New Study Reveals Shocking Gaps in AI Empathy

Empathetic Robot Artificial Intelligence

Research reveals that conversational agents (CAs) like Alexa and Siri are less effective than humans in interpreting and exploring user experiences and can exhibit biases. As automated empathy becomes more common, critical oversight is needed to mitigate potential harms. Credit: SciTechDaily.com

Conversational agents (CAs) like Alexa and Siri are designed to answer questions, offer suggestions, and even display empathy. However, new research indicates that they fall short compared to humans in interpreting and exploring a user’s experience.

CAs are powered by large language models (LLMs) that ingest massive amounts of human-produced data, and thus can be prone to the same biases as the humans from which the information comes.

Researchers from Cornell University, Olin College, and Stanford University tested this theory by prompting CAs to display empathy while conversing with or about 65 distinct human identities.

Value Judgments and Harmful Ideologies

The team found that CAs make value judgments about certain identities – such as gay and Muslim – and can be encouraging of identities related to harmful ideologies, including Nazism.

“I think automated empathy could have tremendous impact and huge potential for positive things – for example, in education or the health care sector,” said lead author Andrea Cuadra, now a postdoctoral researcher at Stanford.

“It’s extremely unlikely that it (automated empathy) won’t happen,” she said, “so it’s important that as it’s happening, we have critical perspectives so that we can be more intentional about mitigating the potential harms.”

Cuadra will present “The Illusion of Empathy? Notes on Displays of Emotion in Human-Computer Interaction” at CHI ’24, the Association of Computing Machinery conference on Human Factors in Computing Systems, May 11-18 in Honolulu. Research co-authors at Cornell University included Nicola Dell, associate professor, Deborah Estrin, professor of computer science, and Malte Jung, associate professor of information science.

Emotional Reactions vs. Interpretations

Researchers found that, in general, LLMs received high marks for emotional reactions, but scored low for interpretations and explorations. In other words, LLMs are able to respond to a query based on their training but are unable to dig deeper.

Dell, Estrin, and Jung said they were inspired to think about this work as Cuadra was studying the use of earlier-generation CAs by older adults.

“She witnessed intriguing uses of the technology for transactional purposes such as frailty health assessments, as well as for open-ended reminiscence experiences,” Estrin said. “Along the way, she observed clear instances of the tension between compelling and disturbing ‘empathy.’”

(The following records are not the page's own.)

/-! ### Chaining (95, sections 7 and 8) -/

/-- R190, example. -/
theorem test_startE_command :
    (nextOf (exec .startE { State.reset with FA := 0x1111111111111111#64, MODE := .DEC })).map
      (fun s => (s.FA, s.FB, s.STATUS)) = some (0#64, 0#64, 0x04#8) := by decide
/-- R191, example. -/
theorem test_startD_command :
    (nextOf (exec .startD State.reset)).map (fun s => (s.FA, s.FB, s.STATUS)) = some (0#64, 0#64, 0x08#8) := by
  decide
/-- Section 7.1, second encrypted block: FA takes the masked block, FB the output. -/
theorem test_block_enc_feedback :
    feedbackOf (exec (.block 0x0004000500060007#64)
      { keyed keyA with MODE := .ENC, FA := 0x0000000100020003#64, FB := 0x11FBED2B01986DE5#64 }) =
      some (0x11FFED2F019C6DE1#64, 0xF4AE36A04B626DD6#64) := by decide +kernel
/-- Section 7.1, third decrypted block: FA takes the raw ciphertext, FB the output. -/
theorem test_block_dec_feedback :
    feedbackOf (exec (.block 0xFE77055B56189865#64)
      { keyedBoth keyA with MODE := .DEC, FA := 0xF4AE36A04B626DD6#64, FB := 0x0004000500060007#64 }) =
      some (0xFE77055B56189865#64, 0x11F3ED2301906DED#64) := by decide +kernel
/-- Row 8.10: NO_CHAIN. -/
theorem test_block_no_chain : viewOf (exec (.block 0#64) State.reset) = some ⟨0#64, 0x40#8⟩ := by decide
/-- Row 8.6: NO_EK in ENC; row 8.9: NO_DK in DEC. -/
theorem test_block_no_schedule :
    viewOf (exec (.block 0#64) { State.reset with MODE := .ENC }) = some ⟨0#64, 0x24#8⟩ ∧
      viewOf (exec (.block 0#64) { keyed keyA with MODE := .DEC }) = some ⟨0#64, 0x39#8⟩ := by decide +kernel
/-- P3, step 12: STATUS 0x03, DOUT kept. -/
theorem test_end_command :
    (nextOf (exec .endChain { keyedBoth keyA with
        MODE := .DEC, FA := 0xFE77055B56189865#64, FB := 0x11F3ED2301906DED#64, DOUT := 0x11F3ED2301906DED#64 })).map
      (fun s => (s.FA, s.FB, hostView s)) = some (0#64, 0#64, ⟨0x11F3ED2301906DED#64, 0x03#8⟩) := by
  decide +kernel
/-- R197. -/
theorem test_nop_command : exec .nop State.reset = .next State.reset := by rfl

/-! ### Faults and reset (95, section 8) -/

/-- Rows 8.1, 8.2, 8.3, 8.13. -/
theorem test_illegal_words :
    viewOf (issue ⟨0x0C#8, 0#128⟩ State.reset) = some ⟨0#64, 0x10#8⟩ ∧
      viewOf (issue ⟨0x10#8, 0#128⟩ State.reset) = some ⟨0#64, 0x10#8⟩ ∧
      viewOf (issue ⟨0xFF#8, 0#128⟩ State.reset) = some ⟨0#64, 0x10#8⟩ ∧
      viewOf (issue ⟨0x1A#8, 0#128⟩ State.reset) = some ⟨0#64, 0x10#8⟩ := by decide
/-- Row 8.14: the first code stays. -/
theorem test_first_fault_stays :
    viewOf (issue ⟨0x06#8, 0#128⟩ { State.reset with FAULT := .NO_CHAIN }) = some ⟨0#64, 0x40#8⟩ := by decide
/-- R260: the reset input clears FAULT and EKV. -/
theorem test_reset_input :
    (nextOf (step { keyed keyA with FAULT := .NO_DK, pending := [.reset, .reset] })).map
      (fun s => (s.STATUS, s.pending)) = some (0x00#8, [.reset]) := by decide +kernel
/-- R251, R261: with nothing lined up the core waits. -/
theorem test_waits : step State.reset = .next State.reset := by rfl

Reference: “The Illusion of Empathy? Notes on Displays of Emotion in Human-Computer Interaction” by Andrea Cuadra, Maria Wang, Lynn Andrea Stein, Malte F. Jung, Nicola Dell, Deborah Estrin and James A. Landay, 11 May 2024, CHI ’24.
DOI: 10.1145/3613904.3642336

Funding for this research came from the National Science Foundation; a Cornell Tech Digital Life Initiative Doctoral Fellowship; a Stanford PRISM Baker Postdoctoral Fellowship; and the Stanford Institute for Human-Centered Artificial Intelligence.